/-- The three 12-bit samples of a source pixel (R151-R153): R, G, B or Y, Cb, Cr. -/
def srcPixel (rd : RowRead) (rgb : Bool) (srcW row col : Nat) : Got (Nat × Nat × Nat) := do
  if rgb then
    let w ← rd row (4 * col) 4
    pure (bits w 29 20 * 4, bits w 19 10 * 4, bits w 9 0 * 4)
  else
    let k := col % 6
    let y ← groupSample rd row col (2 * k + 1)
    let e := k - k % 2
    let cb ← groupSample rd row col (2 * e)
    let cr ← groupSample rd row col (2 * e + 2)
    if k % 2 = 0 || col + 1 = srcW then pure (y * 4, cb * 4, cr * 4)
    else
      let k' := (col + 1) % 6
      let cb' ← groupSample rd row (col + 1) (2 * k')
      let cr' ← groupSample rd row (col + 1) (2 * k' + 2)
      pure (y * 4, (cb + cb' + 1) / 2 * 4, (cr + cr' + 1) / 2 * 4)

/-- A signed 10-bit coefficient (R159): tap `t` of phase `p`. -/
def vidCoef (v : View) (n bank : Nat) (vert : Bool) (p t : Nat) : Int :=
  let a := 0x24000 + 0x1000 * n + 0x800 * bank + (if vert then 0x400 + 12 * p else 16 * p) + 4 * (t / 2)
  sx 10 (if t % 2 = 0 then fld (v.w a) 9 0 else fld (v.w a) 25 16)

/-- Source positions a filter reads and their weights (R158): for each tap, source index and weight over the step
(a point tap has one source of weight 1 over 1). Over cells sample i covers [i, i + 1), as the rows of the worked
set-up of file 06 have it. -/
def tapSources (taps c0 : Nat) (pos : Int) (step : Nat) (t : Nat) : List (Int × Nat) × Nat :=
  if step ≤ 65536 then ([(pos / 65536 - c0 + t, 1)], 1)
  else
    let lo := pos - (taps / 2 : Nat) * (step : Int) + t * (step : Int)
    let hi := lo + step
    let i0 := lo / 65536
    let i1 := (hi - 1) / 65536
    (((upto ((i1 - i0).toNat + 1)).map (fun j =>
        let i := i0 + j
        (i, (min hi ((i + 1) * 65536) - max lo (i * 65536)).toNat))).filter (fun e => e.2 ≠ 0), step)

/-- A filter over a source function (R158): rounded, clamped to 0-4,095; a result over cell taps is open within the
exactness of its weights. -/
def filterAt (coef : Nat → Int) (taps c0 : Nat) (pos : Int) (step n : Nat) (src : Nat → Got Nat) : Got Nat := do
  let den : Int := if step ≤ 65536 then 1 else step
  let sum ← (upto taps).foldlM (fun (acc : Int) t => do
    let m ← (tapSources taps c0 pos step t).1.foldlM (fun (a : Int) e => do
      let x ← src (clampN n e.1)
      pure (a + x * e.2)) 0
    pure (acc + coef t * m)) (0 : Int)
  let exact := (sum + 128 * den) / (256 * den)
  let span : Int := ((upto taps).map (fun t => (coef t).natAbs)).sum * 160 / 256 + 1
  let dev := if step ≤ 65536 then 0 else clampI (-span) span (Config.cellDev sum den.toNat)
  pure (clampI 0 4095 (exact + dev)).toNat

/-- The filtered samples of an output position (R152, R158). -/
def vidFiltered (v : View) (n : Nat) (c : VidCfg) (rd : RowRead) (x r : Nat) : Got (Nat × Nat × Nat) := do
  let bank := if bit c.ctrl 9 then 1 else 0
  let xc := vidXc c x
  let yc := vidYc c r
  let hp := (xc % 65536).toNat / 1024
  let vp := (yc % 65536).toNat / 1024
  let comp := fun (k : Nat) (t : Nat × Nat × Nat) => if k = 0 then t.1 else if k = 1 then t.2.1 else t.2.2
  let hor := fun (k row : Nat) =>
    filterAt (vidCoef v n bank false hp) 8 3 xc c.hstep c.srcW (fun col => do
      let t ← srcPixel rd (bit c.ctrl 3) c.srcW row col
      pure (comp k t))
  let one := fun (k : Nat) =>
    if vidNear c then hor k (clampN c.srcH ((yc + 32768) / 65536))
    else filterAt (vidCoef v n bank true vp) 6 2 yc c.vstep c.srcH (hor k)
  let a ← one 0
  let b ← one 1
  let d ← one 2
  pure (a, b, d)

/-- Kr and Kb in units of 1/10,000 (R154). -/
def matrixK (m : Nat) : Nat × Nat := if m = 1 then (2990, 1140) else if m = 2 then (2627, 593) else (2126, 722)

/-- The transfer decode (R155): within one code of the exact result. -/
def tfOut (tf : Nat) (num : Int) (den : Nat) : Nat :=
  let x := (clampI 0 den num).toNat
  let exact := if tf = 1 then srgbTf x den else if tf = 2 then powTf x den else roundDiv (4095 * x) den
  (clampI 0 4095 ((exact : Int) + clampI (-1) 1 (Config.tfDev tf num den))).toNat

/-- Range, matrix and transfer (R154, R155). -/
def vidColour (c : VidCfg) (t : Nat × Nat × Nat) : Nat × Nat × Nat :=
  let tf := fld c.ctrl 8 7
  let narrow := bit c.ctrl 4
  let y : Nat → Int := fun s => if narrow then (s : Int) - 256 else s
  let yd : Nat := if narrow then 3504 else 4092
  if bit c.ctrl 3 then (tfOut tf (y t.1) yd, tfOut tf (y t.2.1) yd, tfOut tf (y t.2.2) yd)
  else
    let ch : Nat → Int := fun s => (s : Int) - 2048
    let cd : Nat := if narrow then 3584 else 4092
    let (kr, kb) := matrixK (fld c.ctrl 6 5)
    let d : Int := 10000
    let den : Int := yd * cd * d
    let rn : Int := y t.1 * cd * d + 2 * (d - kr) * ch t.2.2 * yd
    let bn : Int := y t.1 * cd * d + 2 * (d - kb) * ch t.2.1 * yd
    let gn : Int := (y t.1 * cd * d) * d - kr * rn - kb * bn
    (tfOut tf rn den.toNat, tfOut tf gn (yd * cd * 10000 * (10000 - kr - kb)), tfOut tf bn den.toNat)

/-- A row read out of fetched units (R151). -/
def rdFetched (c : VidCfg) (look : Look) : RowRead := fun row o n => rdUnit look row (c.base + row * c.stride + o) n

/-- A row read out of the cut-through ring (R170); its conditions are checked beforehand. -/
def rdRing (x : Video) : RowRead := fun row o n =>
  .ok (leNat (memBytes x.bytes (row % max 1 x.ring * 2 ^ 20 + o) n))

/-- The ring row an input row belongs to. -/
def ctRow (x : Video) (row : Nat) : RingRow := Tbl.get (fun _ => (⟨0, 0, 0, []⟩ : RingRow)) x.rows (row % max 1 x.ring)

/-- Is a column of a ring row written? -/
def ctWritten (rr : RingRow) (col : Nat) : Bool := rr.arrivals.any (fun e => e.1 ≤ col && col < e.2.1)

/-- The pixel falls back in cut-through mode (R170): input row, first and last column of its footprint, package
frame. -/
def ctMissing (x : Video) (pl : Nat × Nat × Nat) (frame : Nat) : Bool :=
  let rr := ctRow x pl.1
  rr.row ≠ pl.1 || !(upto (pl.2.2 + 1 - pl.2.1)).all (fun i => ctWritten rr (pl.2.1 + i)) ||
    framePrec ((rr.frame + 1) % 2 ^ 48) frame

/-- Input row, first and last column of a cut-through pixel's footprint (R160, R169). -/
def ctPlace (c : VidCfg) (x r : Nat) : Nat × Nat × Nat :=
  (clampN c.srcH (vidYc c r / 65536), clampN c.srcW (vidXc c x / 65536 - 4), clampN c.srcW (vidXc c x / 65536 + 4))

/-- The layer as a line shows it (R150): lines before its last flip show the frame before. -/
def Video.lineOf (x : Video) (fl : Nat × Nat) : Video :=
  if linePrec fl x.flipAt then { x with cfg := x.was.cfg, range := x.was.range, shown := x.was.shown, ring := x.was.ring }
  else x

/-- Is a canvas pixel inside the rectangle of an enabled layer (R149)? -/
def vidInside (c : VidCfg) (x y : Nat) : Bool :=
  vidEn c && c.dstX ≤ x && x < c.dstX + c.dstW && c.dstY ≤ y && y < c.dstY + c.dstH

/-- The layer's fallback pixel (R167). -/
def vidFallback (v : View) (n : Nat) : Px := pxFallback (v.w (voff n 0x28)) false (v.f (voff n 0x24) 9 8)
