-- ==== Sys2Proof/Machine/Memory.lean ====
section
/-! DEFINITION. GDDR6, its arbiter and Anvil's fetch units (R307-R329, R119-R126). -/

namespace Sys2Proof.Machine

def State.mem (s : State) (b : Nat) : MemCtl := Tbl.get (fun _ => MemCtl.init) s.memCtl b

def State.setMem (s : State) (b : Nat) (x : MemCtl) : State :=
  { s with memCtl := Tbl.set (fun _ => MemCtl.init) s.memCtl b x }

def memReg (b o : Nat) : Nat := baddr b (0x70000 + o)
def arbReg (b o : Nat) : Nat := baddr b (0x70800 + o)

/-! ### Training, fill and retrain -/

/-- GDDR6 without the bytes listed for billet `b`. -/
def gddrWithout (m : List Host.Cell) (b : Nat) : List Host.Cell :=
  m.filter (fun c => !(b * 2 ^ 32 ≤ c.1 && c.1 < b * 2 ^ 32 + 2 ^ 32))

/-- The contents of billet `b`'s GDDR6 become undefined (R310): every byte a free value. -/
def undefineGddr (s : State) (b : Nat) : State :=
  { s.nextFree with gddr := gddrWithout s.gddr b, gddrEra := Tbl.set (fun _ => 0) s.gddrEra b (s.freeCount + 1) }

/-- TRAIN written 1 (R310, R311). -/
def memTrain (s : State) (b : Nat) : State :=
  let x := s.mem b
  let c := s.reg (memReg b 0)
  let s0 := if fld (s.reg (memReg b 4)) 3 0 ≠ 0 then undefineGddr s b else s
  let s1 := s0.setMem b { x with training := true, filling := false, retrain := false,
                                 rate := min 20 (max 12 (fld c 4 0)), ecc := bit c 8, soft := [], hard := [] }
  (s1.orReg (memReg b 0) 0x80000000).setReg (memReg b 4) 0x40#32

/-- MEM_TRAIN (R310). -/
def execMemTrain (b : Nat) (s : State) : Out State := .next (if s.present b then memTrain s b else s)

/-- TRAINING_DONE (R310, R311): bit c of `trained` says that channel c trained; `cap` is whether the devices are of 4 GiB,
none where their densities differ. Success starts the fill when ECC is on. -/
def trainingDone (s : State) (b trained : Nat) (cap : Option Bool) : State :=
  let x := s.mem b
  let ok := decide (trained % 16 = 15) && cap.isSome
  let cap4g := cap.getD false
  if !x.training then s
  else
    let s1 := s.setMem b { x with training := false, filling := ok && x.ecc, rtAt := s.now, rtFrames := 0,
                                  chans := x.chans.map (fun c => { c with slots := 0 }) }
    let s2 := s1.clrReg (memReg b 0) 0x80000000
    let st := if ok then b2n (x.ecc) * 0x40 + b2n cap4g * 0x20 + b2n x.ecc * 0x10 + 15 else 0x80 + trained % 16
    let s3 := s2.setReg (memReg b 4) (wd st)
    let id := s3.reg 0x800008
    let s4 := s3.setReg 0x800008 (setBit (setBit id (16 + b) (ok && x.ecc)) (8 + b) (ok && cap4g))
    if ok then s4 else localFault (s4.orReg (memReg b 0x14) 1) 5

def execTrainingDone (b trained : Nat) (cap : Option Bool) (s : State) : Out State :=
  .next (if s.present b then trainingDone s b trained cap else s)

/-- ECC_FILL_DONE (R311): every usable byte reads 0. The fill has written every line the pattern cache held (R122). -/
def eccFillDone (s : State) (b : Nat) : State :=
  let x := s.mem b
  if !x.filling then s
  else
    let s1 := s.setMem b { x with filling := false, soft := [], hard := [] }
    ({ s1 with gddr := gddrWithout s1.gddr b, gddrEra := Tbl.set (fun _ => 0) s1.gddrEra b 0,
               pcache := s1.pcache.filter (fun kv => kv.1 / 512 ≠ b) }).clrReg (memReg b 4) 0x40
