/-- The port's background colour (file 07). -/
def bgOf (v : View) (p : Nat) : Nat × Nat × Nat :=
  let w := v.w (coff p 0x20)
  let c := fun f => f * 4 + f / 256
  (c (fld w 29 20), c (fld w 19 10), c (fld w 9 0))

/-- The composed value of a pixel, and whether a list entry took a fallback pixel (R172, R173, R177). -/
def composePx (v : View) (p : Nat) (planes : List Px) : (Nat × Nat × Nat) × Bool :=
  let placed := (upto 13).filterMap (fun n =>
    let q := planes.getD n .clear
    if q.t && !q.fb then none else (placeOf v p n q.p).map (fun i => (i, q)))
  let d := (upto 16).reverse.foldl (fun d i =>
    placed.foldl (fun d e => if e.1 = i then blendPx (bits (listEntry v p i) 14 12) (v.w (coff p 0x24)) e.2 d else d) d)
    (bgOf v p)
  (d, placed.any (fun e => e.2.fb))

/-- The view a port's running line uses. -/
def portView (s : State) (b p : Nat) : View := ⟨s.variant, b, (s.port b p).view, (s.port b p).viewEff⟩

/-- Active dots of group `g` (R175). -/
def groupDots (hAct g : Nat) : List Nat := (upto 4).filterMap (fun i => if 4 * g + i < hAct then some (4 * g + i) else none)

/-- The canvas column of an active dot, where it lies in the span and the band (R18, R19). -/
def dotColumn (v : View) (p d : Nat) : Option Nat :=
  let x := v.spanX p + d
  if d < v.spanW p && x < v.bandX + v.bandW && x < 131072 then some x else none

/-- The group lies beyond what Anvil composes in a line (R20). -/
def beyondLine (s : State) (v : View) (p g : Nat) : Bool :=
  let w := v.bandW
  2 * s.beam.htotal < w / 4 + 96 && 2 * s.beam.htotal ≤ (v.spanX p - v.bandX) / 4 + g + 96

/-- Inputs of a group's pixels on the port's running line: active dot and, inside the span, the planes. A span of width
0 has no pixel output (R18). -/
def groupIn (s : State) (b p g : Nat) : Option (List (Nat × Option PixelIn)) :=
  let x := s.port b p
  match x.running, canvasRow s x.line with
  | true, some y =>
    let v := portView s b p
    if v.spanW p = 0 then none
    else some ((groupDots x.cfg.hAct g).map (fun d =>
      (d, (dotColumn v p d).map (fun c => planesAt s v (x.frame, x.line) c y))))
  | _, _ => none

/-- Units the group waits for. -/
def groupMissing (l : List (Nat × Option PixelIn)) : List (Nat × Nat × Nat) :=
  l.flatMap (fun e => match e.2 with
    | some q => q.planes.flatMap (·.missing)
    | none => [])

/-- UNDER register of a plane and its STAT bit. -/
def underRegs (b plane : Nat) : Nat × Nat × Nat :=
  if plane < 8 then (baddr b (goff plane 0x3C), baddr b (goff plane 0x38), 1)
  else if plane = 8 then (baddr b 0x1801C, baddr b 0x1800C, 4)
  else (vaddr b (plane - 9) 0x4C, vaddr b (plane - 9) 0x48, 1)
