/-- A near-bit write (R209, R210): sticky bits clear by CLRB, unless their event falls in the same cycle (R75); HOLD is
written by SETB and CLRB. -/
def nearWrite (s : State) (b h n0 : Nat) (op : BitOp) : State :=
  let n := nearCanon s b h n0
  if n < 256 then
    let p := Tbl.get (fun _ => 0) s.privBits (hidx b h)
    let q := if opValue (p.testBit n) op then natSet p n else natClr p n
    { s with privBits := Tbl.set (fun _ => 0) s.privBits (hidx b h) q }
  else if n < 304 then pinBitWrite s b h (n - 256) false op
  else if n < 352 then pinBitWrite s b h (n - 304) true op
  else if isStickyBit n then (if op = .clr && !flagKept s b n then s.setSticky b h (natClr (s.stickyOf b h) n) else s)
  else if n = 624 then
    match op with
    | .set => holdOn s b h
    | .clr => if bit (s.reg (ctxAddr b h)) 0 then holdOff s b h else s
    | .tgl => s
  else if n = 625 then s.setReg (ctxAddr b h) (bitApply (s.reg (ctxAddr b h)) 1 op)
  else if n = 626 then (if op = .clr then s.clrReg (ctxAddr b h) 4 else s)
  else if 801 ≤ n && n < 832 then s.setReg (haddr b h 0x70) (bitApply (s.reg (haddr b h 0x70)) (n - 800) op)
  else s

/-! ### Far bits (R211, R212) -/

/-- The register and bit of a far bit; none where its window names no space (R211). -/
def farBit (s : State) (b h n : Nat) : Option (Nat × Nat) :=
  let k := (n - 1024) / 1024
  let i := (n - 1024) % 1024
  let w := s.reg (haddr b h (0x20 + 4 * k))
  let base := match fld w 25 24 with
    | 0 => some (b * windowSize)
    | 1 => some (fld w 23 21 * windowSize)
    | 2 => some 0x800000
    | _ => none
  base.map (fun x => ((x + fld w 19 7 * 128 + i / 32 * 4) % 2 ^ 24, i % 32))

/-- A bit write of the bit space by the instruction at `pc` (R210, R212): far bits are posted like a store. -/
def bitWrite (s : State) (b h pc n : Nat) (op : BitOp) : Issue :=
  if n < 1024 then .done (nearWrite s b h n op)
  else match farBit s b h n with
    | none => .done s
    | some (a, i) => (postStore s b h ⟨.bit i op, .reg a, pc, deadlineOf s b h, none⟩).andThen (fun s => .done (dropEven s b h))

/-- A bit read into a register (R210, R212): a far bit is a load. -/
def bitLoad (s0 : State) (b h pc n : Nat) (dst : Nat → LoadDst) : Issue :=
  if n < 1024 then .done (deliver s0 b h (dst 0) 0#16 (fun _ => nearRead s0 b h n))
  else match farBit s0 b h n with
    | none => .done (deliver s0 b h (dst 0) 0#16 (fun _ => false))
    | some (a, i) =>
      (settleLoad s0 b h).andThen (fun s => issueLoad s b h ⟨dst i, .reg a, false, pc, deadlineOf s b h, none⟩ none)

/-- A bit polled by a WAITB: a near bit as it reads, a far bit by a read of its register, which may fail and then gives 0
(R205, R212). -/
def bitPoll (s0 : State) (b h pc n : Nat) (f : State → Bool → Issue) : Issue :=
  if n < 1024 then f s0 (nearRead s0 b h n)
  else match farBit s0 b h n with
    | none => f s0 false
    | some (a, i) =>
      (((settleLoad s0 b h).andThen (fun s => afterStores s b h)).andThen (fun s => fluxTake s b (.reg a))).andThen (fun s =>
        match failsNow (dropEven s b h) b h (.reg a) false with
        | (s1, some miss) => (accessFails (fluxFails s1 b (.reg a) miss) b h pc none (.reg a) false miss).andThen (fun s2 => f s2 false)
        | (s1, none) =>
          let r := busRead s1 (.hammer b h) a
          f (fluxFree r.1 b (.reg a)) (bit r.2 i))

end Sys2Proof.Machine
end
********************
THE TASK: Would you please reproduce the records above exactly, only from their first line through the line holding "let cb' ← groupSample", with both ends included?

SOLUTION TO THIS TASK:
/-- The three 12-bit samples of a source pixel (R151-R153): R, G, B or Y, Cb, Cr. -/
def srcPixel (rd : RowRead) (rgb : Bool) (srcW row col : Nat) : Got (Nat × Nat × Nat) := do
  if rgb then
    let w ← rd row (4 * col) 4
    pure (bits w 29 20 * 4, bits w 19 10 * 4, bits w 9 0 * 4)
  else
    let k := col % 6
    let y ← groupSample rd row col (2 * k + 1)
    let e := k - k % 2
    let cb ← groupSample rd row col (2 * e)
    let cr ← groupSample rd row col (2 * e + 2)
    if k % 2 = 0 || col + 1 = srcW then pure (y * 4, cb * 4, cr * 4)
    else
      let k' := (col + 1) % 6
      let cb' ← groupSample rd row (col + 1) (2 * k')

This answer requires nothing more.